Start of Block

/-- The symbol of a coded element (30_encoding.md R155); 0 for an element of a fixed format. -/
def Instr.symbol : Instr → Nat
  | .blockStored _ => 0
  | .blockFixed _ => 0
  | .blockDynamic _ => 0
  | .blockReserved _ => 0
  | .storedHdr _ _ => 0
  | .storedByte _ => 0
  | .dynHdr _ _ _ => 0
  | .clLength _ => 0
  | .clLen len => len.toNat
  | .clRepPrev _ => 16
  | .clRepZeroShort _ => 17
  | .clRepZeroLong _ => 18
  | .lit b => b.toNat
  | .eob => 256
  | .len257 => 257
  | .len258 => 258
  | .len259 => 259
  | .len260 => 260
  | .len261 => 261
  | .len262 => 262
  | .len263 => 263
  | .len264 => 264
  | .len265 _ => 265
  | .len266 _ => 266
  | .len267 _ => 267
  | .len268 _ => 268
  | .len269 _ => 269
  | .len270 _ => 270
  | .len271 _ => 271
  | .len272 _ => 272
  | .len273 _ => 273
  | .len274 _ => 274
  | .len275 _ => 275
  | .len276 _ => 276
  | .len277 _ => 277
  | .len278 _ => 278
  | .len279 _ => 279
  | .len280 _ => 280
  | .len281 _ => 281
  | .len282 _ => 282
  | .len283 _ => 283
  | .len284 _ => 284
  | .len285 => 285
  | .llInvalid286 => 286
  | .llInvalid287 => 287
  | .dist0 => 0
  | .dist1 => 1
  | .dist2 => 2
  | .dist3 => 3
  | .dist4 _ => 4
  | .dist5 _ => 5
  | .dist6 _ => 6
  | .dist7 _ => 7
  | .dist8 _ => 8
  | .dist9 _ => 9
  | .dist10 _ => 10
  | .dist11 _ => 11
  | .dist12 _ => 12
  | .dist13 _ => 13
  | .dist14 _ => 14
  | .dist15 _ => 15
  | .dist16 _ => 16
  | .dist17 _ => 17
  | .dist18 _ => 18
  | .dist19 _ => 19
  | .dist20 _ => 20
  | .dist21 _ => 21
  | .dist22 _ => 22
  | .dist23 _ => 23
  | .dist24 _ => 24
  | .dist25 _ => 25
  | .dist26 _ => 26
  | .dist27 _ => 27
  | .dist28 _ => 28
  | .dist29 _ => 29
  | .distInvalid30 => 30
  | .distInvalid31 => 31

/-- The extra-bits value of a coded element (30_encoding.md R156); 0 where it has none. -/
def Instr.extraValue : Instr → Nat
  | .blockStored _ => 0
  | .blockFixed _ => 0
  | .blockDynamic _ => 0
  | .blockReserved _ => 0
  | .storedHdr _ _ => 0
  | .storedByte _ => 0
  | .dynHdr _ _ _ => 0
  | .clLength _ => 0
  | .clLen _ => 0
  | .clRepPrev extra => extra.toNat
  | .clRepZeroShort extra => extra.toNat
  | .clRepZeroLong extra => extra.toNat
  | .lit _ => 0
  | .eob => 0
  | .len257 => 0
  | .len258 => 0
  | .len259 => 0
  | .len260 => 0
  | .len261 => 0
  | .len262 => 0
  | .len263 => 0
  | .len264 => 0
  | .len265 extra => extra.toNat
  | .len266 extra => extra.toNat
  | .len267 extra => extra.toNat
  | .len268 extra => extra.toNat
  | .len269 extra => extra.toNat
  | .len270 extra => extra.toNat
  | .len271 extra => extra.toNat
  | .len272 extra => extra.toNat
  | .len273 extra => extra.toNat
  | .len274 extra => extra.toNat
  | .len275 extra => extra.toNat
  | .len276 extra => extra.toNat
  | .len277 extra => extra.toNat
  | .len278 extra => extra.toNat
  | .len279 extra => extra.toNat
  | .len280 extra => extra.toNat
  | .len281 extra => extra.toNat
  | .len282 extra => extra.toNat
  | .len283 extra => extra.toNat
  | .len284 extra => extra.toNat
  | .len285 => 0
  | .llInvalid286 => 0
  | .llInvalid287 => 0
  | .dist0 => 0
  | .dist1 => 0
  | .dist2 => 0
  | .dist3 => 0
  | .dist4 extra => extra.toNat
  | .dist5 extra => extra.toNat
  | .dist6 extra => extra.toNat
  | .dist7 extra => extra.toNat
  | .dist8 extra => extra.toNat
  | .dist9 extra => extra.toNat
  | .dist10 extra => extra.toNat
  | .dist11 extra => extra.toNat
  | .dist12 extra => extra.toNat
  | .dist13 extra => extra.toNat
  | .dist14 extra => extra.toNat
  | .dist15 extra => extra.toNat
  | .dist16 extra => extra.toNat
  | .dist17 extra => extra.toNat
  | .dist18 extra => extra.toNat
  | .dist19 extra => extra.toNat
  | .dist20 extra => extra.toNat
  | .dist21 extra => extra.toNat
  | .dist22 extra => extra.toNat
  | .dist23 extra => extra.toNat
  | .dist24 extra => extra.toNat
  | .dist25 extra => extra.toNat
  | .dist26 extra => extra.toNat
  | .dist27 extra => extra.toNat
  | .dist28 extra => extra.toNat
  | .dist29 extra => extra.toNat
  | .distInvalid30 => 0
  | .distInvalid31 => 0

/-- The extra bits of a coded element, in fetch order (20_memory.md R104). -/
def Instr.extraBits : Instr → List Bool
  | .blockStored _ => []
  | .blockFixed _ => []
  | .blockDynamic _ => []
  | .blockReserved _ => []
  | .storedHdr _ _ => []
  | .storedByte _ => []
  | .dynHdr _ _ _ => []
  | .clLength _ => []
  | .clLen _ => []
  | .clRepPrev extra => fieldBits extra
  | .clRepZeroShort extra => fieldBits extra
  | .clRepZeroLong extra => fieldBits extra
  | .lit _ => []
  | .eob => []
  | .len257 => []
  | .len258 => []
  | .len259 => []
  | .len260 => []
  | .len261 => []
  | .len262 => []
  | .len263 => []
  | .len264 => []
  | .len265 extra => fieldBits extra
  | .len266 extra => fieldBits extra
  | .len267 extra => fieldBits extra
  | .len268 extra => fieldBits extra
  | .len269 extra => fieldBits extra
  | .len270 extra => fieldBits extra
  | .len271 extra => fieldBits extra
  | .len272 extra => fieldBits extra
  | .len273 extra => fieldBits extra
  | .len274 extra => fieldBits extra
  | .len275 extra => fieldBits extra
  | .len276 extra => fieldBits extra
  | .len277 extra => fieldBits extra
  | .len278 extra => fieldBits extra
  | .len279 extra => fieldBits extra
  | .len280 extra => fieldBits extra
  | .len281 extra => fieldBits extra
  | .len282 extra => fieldBits extra
  | .len283 extra => fieldBits extra
  | .len284 extra => fieldBits extra
  | .len285 => []
  | .llInvalid286 => []
  | .llInvalid287 => []
  | .dist0 => []
  | .dist1 => []
  | .dist2 => []
  | .dist3 => []
  | .dist4 extra => fieldBits extra
  | .dist5 extra => fieldBits extra
  | .dist6 extra => fieldBits extra
  | .dist7 extra => fieldBits extra
  | .dist8 extra => fieldBits extra
  | .dist9 extra => fieldBits extra
  | .dist10 extra => fieldBits extra
  | .dist11 extra => fieldBits extra
  | .dist12 extra => fieldBits extra
  | .dist13 extra => fieldBits extra
  | .dist14 extra => fieldBits extra
  | .dist15 extra => fieldBits extra
  | .dist16 extra => fieldBits extra
  | .dist17 extra => fieldBits extra
  | .dist18 extra => fieldBits extra
  | .dist19 extra => fieldBits extra
  | .dist20 extra => fieldBits extra
  | .dist21 extra => fieldBits extra
  | .dist22 extra => fieldBits extra
  | .dist23 extra => fieldBits extra
  | .dist24 extra => fieldBits extra
  | .dist25 extra => fieldBits extra
  | .dist26 extra => fieldBits extra
  | .dist27 extra => fieldBits extra
  | .dist28 extra => fieldBits extra
  | .dist29 extra => fieldBits extra
  | .distInvalid30 => []
  | .distInvalid31 => []
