-- ==== Sys2Proof/Machine/Stored.lean ====
section
/-! DEFINITION. The meanings of the stored block's elements (45_block_fsm.md R306 to R308, R314). -/

namespace Sys2Proof.Machine

/-- STORED_HDR after its fields (45_block_fsm.md R306, R307, R314). -/
def execStoredHdr (len nlen : BitVec 16) (s : State) : Result :=
  let s1 := { s with stLen := len, stNlen := nlen }
  if nlen ≠ ~~~len then .next (failStructural .storedNlenMismatch s1)
  else
    let s2 := { s1 with stRem := len }
    if len = 0 then .next (endBlock s2) else .next (s2.toPhase .storedCopy)

/-- STORED_COPY after its byte (45_block_fsm.md R308). -/
def execStoredByte (b : BitVec 8) (s : State) : Result :=
  let s1 := { appendByte b s with stRem := s.stRem - 1 }
  if s1.stRem = 0 then .next (endBlock s1) else .next s1

end Sys2Proof.Machine
end

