/-! ### The steps a run has left (45_block_fsm.md R317) -/

/-- Two steps for each bit to come, the one that takes it and a build after it, and one for a build that is next. -/
def State.stepsLeft (s : State) : Int :=
  2 * (8 * s.inBytes.length - streamPosition s.br) +
    if s.phase = .dynClBuild ∨ s.phase = .dynBuild then 1 else 0

theorem State.stepsLeft_nonneg {s : State} (hs : s.br.Within s.inBytes) : 0 ≤ s.stepsLeft := by
  obtain ⟨-, hconsumed⟩ := hs
  unfold stepsLeft streamPosition
  split <;> omega

/-- No build step follows a build step: DYN_LENS and SYM take an element. -/
theorem step_phase_of_build {s t : State} (hbuild : s.phase = .dynClBuild ∨ s.phase = .dynBuild)
    (h : step s = .next t) : ¬(t.phase = .dynClBuild ∨ t.phase = .dynBuild) := by
  rcases hbuild with hp | hp
  · cases (step_clBuild hp).symm.trans h
    rcases stepClBuild_phase s with ht | ht <;> simp [ht]
  · cases (step_build hp).symm.trans h
    rcases stepBuild_phase s with ht | ht <;> simp [ht]

/-- An element takes a bit, and so pays for itself and a build after it; a build has been paid for. -/
theorem step_stepsLeft_lt {s t : State} (hlen : s.inBytes.length < Config.inputLimit) (h : step s = .next t)
    (ht : ¬t.HasFailed) : t.stepsLeft < s.stepsLeft := by
  unfold State.stepsLeft
  by_cases hbuild : s.phase = .dynClBuild ∨ s.phase = .dynBuild
  · obtain ⟨hinput, hbr⟩ := step_keepsReader_of_build hbuild t h
    rw [if_pos hbuild, if_neg (step_phase_of_build hbuild h), hbr.resolve_left ht, State.inBytes, hinput,
      ← State.inBytes]
    omega
  · obtain ⟨hcl, hb⟩ := not_or.1 hbuild
    obtain ⟨hinput, hpos⟩ := step_advances hlen hcl hb h
    have hlt : streamPosition s.br < streamPosition t.br := hpos.resolve_left ht
    rw [if_neg hbuild, State.inBytes, hinput, ← State.inBytes]
    split <;> omega

/-! ### The end of a run (45_block_fsm.md R313, R317) -/

theorem runSteps_of_finished {s : State} (h : s.finished) (k : Nat) : runSteps step k s = s := by
  cases k with
  | zero => rfl
  | succ k => rw [runSteps, waitingPhaseTakesNoStep s (.inr h)]

theorem runSteps_succ {s t : State} (h : step s = .next t) (k : Nat) :
    runSteps step (k + 1) s = runSteps step k t := by
  rw [runSteps, h]

/-- A live run finishes within any number of steps above those it has left. -/
theorem runSteps_finished {s : State} {k : Nat} (hlive : s.phase.live = true) (hs : s.br.Within s.inBytes)
    (hk : s.stepsLeft < k) : (runSteps step k s).finished := by
  induction k generalizing s with
  | zero => exact absurd (s.stepsLeft_nonneg hs) (not_le_of_gt hk)
  | succ k ih =>
    obtain ⟨t, ht⟩ := livePhaseAlwaysSteps s hlive
    rw [runSteps_succ ht]
    rcases step_phase ht with hfailed | htlive | ⟨hdone, -⟩
    · rw [runSteps_of_finished (.inr hfailed)]
      exact .inr hfailed
    · have hnot : ¬t.HasFailed := fun ⟨hfailed, _⟩ => by simp [hfailed, Phase.live] at htlive
      have hlt : t.stepsLeft < s.stepsLeft := step_stepsLeft_lt hs.1.length_lt ht hnot
      exact ih htlive ((step_within hs ht).resolve_left hnot) (by omega)
    · rw [runSteps_of_finished (.inl hdone)]
      exact .inl hdone

/-- START answers a next state only for a launch below the input limit: the fresh attempt in HDR (49_host_interface.md
R402). -/
theorem startCommand_eq_next {launch : List Byte} {s t : State} (h : startCommand launch s = .next t) :
    launch.length < Config.inputLimit ∧ t = { clearAttempt s with input := some launch, phase := .hdr } := by
  unfold startCommand at h
  split at h
  · cases h
  · next hlt =>
    cases h
    exact ⟨Nat.lt_of_not_le hlt, rfl⟩

/-- Settles O11: START leaves 8N bits to come, which is 16N steps. -/
theorem runEndsWithinBound : Obligations.RunEndsWithinBound := by
  intro s t launch h
  obtain ⟨hlen, rfl⟩ := startCommand_eq_next h
  have hleft : State.stepsLeft { clearAttempt s with input := some launch, phase := .hdr } = 16 * launch.length := by
    simp [State.stepsLeft, streamPosition, clearAttempt, BitReader.fresh, State.inBytes]
    omega
  exact runSteps_finished rfl ⟨⟨rfl, Nat.zero_le _, hlen⟩, Nat.zero_le _⟩ (by omega)

end Sys2Proof.Machine

namespace Sys2Proof.Machine

/-! ### What the meanings of the dynamic header answer (46_dynamic_header.md R330 to R345) -/

theorem execDynHdr_of_legal {hlit : BitVec 5} (h : hlit.toNat ≤ 29) (hdist : BitVec 5) (hclen : BitVec 4) (s : State) :
    execDynHdr hlit hdist hclen s = .next { s with
      hlit := hlit, hdist := hdist, hclen := hclen, clLen := Vector.replicate 19 0, clIdx := 0, phase := .dynCll } :=
  if_neg (by unfold litLenCount; omega)

theorem execDynHdr_of_large {hlit : BitVec 5} (h : 30 ≤ hlit.toNat) (hdist : BitVec 5) (hclen : BitVec 4) (s : State) :
    execDynHdr hlit hdist hclen s =
      .next (failStructural .hlitTooLarge { s with hlit := hlit, hdist := hdist, hclen := hclen }) :=
  if_pos (by unfold litLenCount; omega)

/-- Settles O38: the check of HLIT comes before any other register is cleared. -/
theorem dynamicHeaderEffects : Obligations.DynamicHeaderEffects := fun _ hdist hclen s =>
  ⟨fun hlegal => execDynHdr_of_legal hlegal hdist hclen s,
    fun hlarge => ⟨_, execDynHdr_of_large hlarge hdist hclen s, failStructural_failedWith_of_kept _ rfl rfl⟩⟩

/-- Every entry of CL_LEN after a field: only the symbol of ORDER[CL_IDX] is written (46_dynamic_header.md R334). -/
theorem storeClLength_getElem (v : BitVec 3) (s : State) (k : Nat) (hk : k < 19) :
    (storeClLength v s)[k] = if orderTable[s.clIdx.toNat]? = some k then v else s.clLen[k] := by
  unfold storeClLength
  cases orderTable[s.clIdx.toNat]? with
  | none => simp
  | some symbol => simp [Vector.getElem_setIfInBounds hk]

theorem execClLength_eq (v : BitVec 3) (s : State) :
    execClLength v s = .next { s with
      clLen := storeClLength v s, clIdx := s.clIdx + 1
      phase := if (s.clIdx + 1).toNat = codeLengthCount s.hclen then .dynClBuild else s.phase } := by
  unfold execClLength
  by_cases hlast : (s.clIdx + 1).toNat = codeLengthCount s.hclen
  · rw [if_pos hlast, if_pos hlast]
    rfl
  · rw [if_neg hlast, if_neg hlast]

/-- Settles O39: below 19 fields CL_IDX counts up without wrapping, so the last field is field HCLEN + 3. -/
theorem codeLengthFieldEffects : Obligations.CodeLengthFieldEffects := by
  refine ⟨rfl, fun v s hidx => ⟨storeClLength v s, fun k => storeClLength_getElem v s k k.isLt, ?_⟩⟩
  have hnext : (s.clIdx + 1).toNat = s.clIdx.toNat + 1 := by bv_omega
  rw [← hnext]
  exact execClLength_eq v s

/-- Settles O40: the two outcomes of build are the two of the step. -/
theorem codeLengthTreeIsBuilt : Obligations.CodeLengthTreeIsBuilt := by
  intro s hp
  rw [step_clBuild hp, stepClBuild]
  refine ⟨fun t hbuild => by rw [hbuild], fun hbuild => ?_⟩
  rw [hbuild]
  exact ⟨_, rfl, failStructural_failedWith _ s⟩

End of Block

» **EXERCISE INSTRUCTIONS**
Reproduce the lines above, beginning at the line with "(45_block_fsm.md R308). -/" and stopping after the line with "(step_build hp).symm.trans h", exactly as they are.

» **EXERCISE SOLUTION**
/-- STORED_COPY after its byte (45_block_fsm.md R308). -/
def execStoredByte (b : BitVec 8) (s : State) : Result :=
  let s1 := { appendByte b s with stRem := s.stRem - 1 }
  if s1.stRem = 0 then .next (endBlock s1) else .next s1

end Sys2Proof.Machine
end

/-! ### The steps a run has left (45_block_fsm.md R317) -/

/-- Two steps for each bit to come, the one that takes it and a build after it, and one for a build that is next. -/
def State.stepsLeft (s : State) : Int :=
  2 * (8 * s.inBytes.length - streamPosition s.br) +
    if s.phase = .dynClBuild ∨ s.phase = .dynBuild then 1 else 0

theorem State.stepsLeft_nonneg {s : State} (hs : s.br.Within s.inBytes) : 0 ≤ s.stepsLeft := by
  obtain ⟨-, hconsumed⟩ := hs
  unfold stepsLeft streamPosition
  split <;> omega

/-- No build step follows a build step: DYN_LENS and SYM take an element. -/
theorem step_phase_of_build {s t : State} (hbuild : s.phase = .dynClBuild ∨ s.phase = .dynBuild)
    (h : step s = .next t) : ¬(t.phase = .dynClBuild ∨ t.phase = .dynBuild) := by
  rcases hbuild with hp | hp
  · cases (step_clBuild hp).symm.trans h
    rcases stepClBuild_phase s with ht | ht <;> simp [ht]
  · cases (step_build hp).symm.trans h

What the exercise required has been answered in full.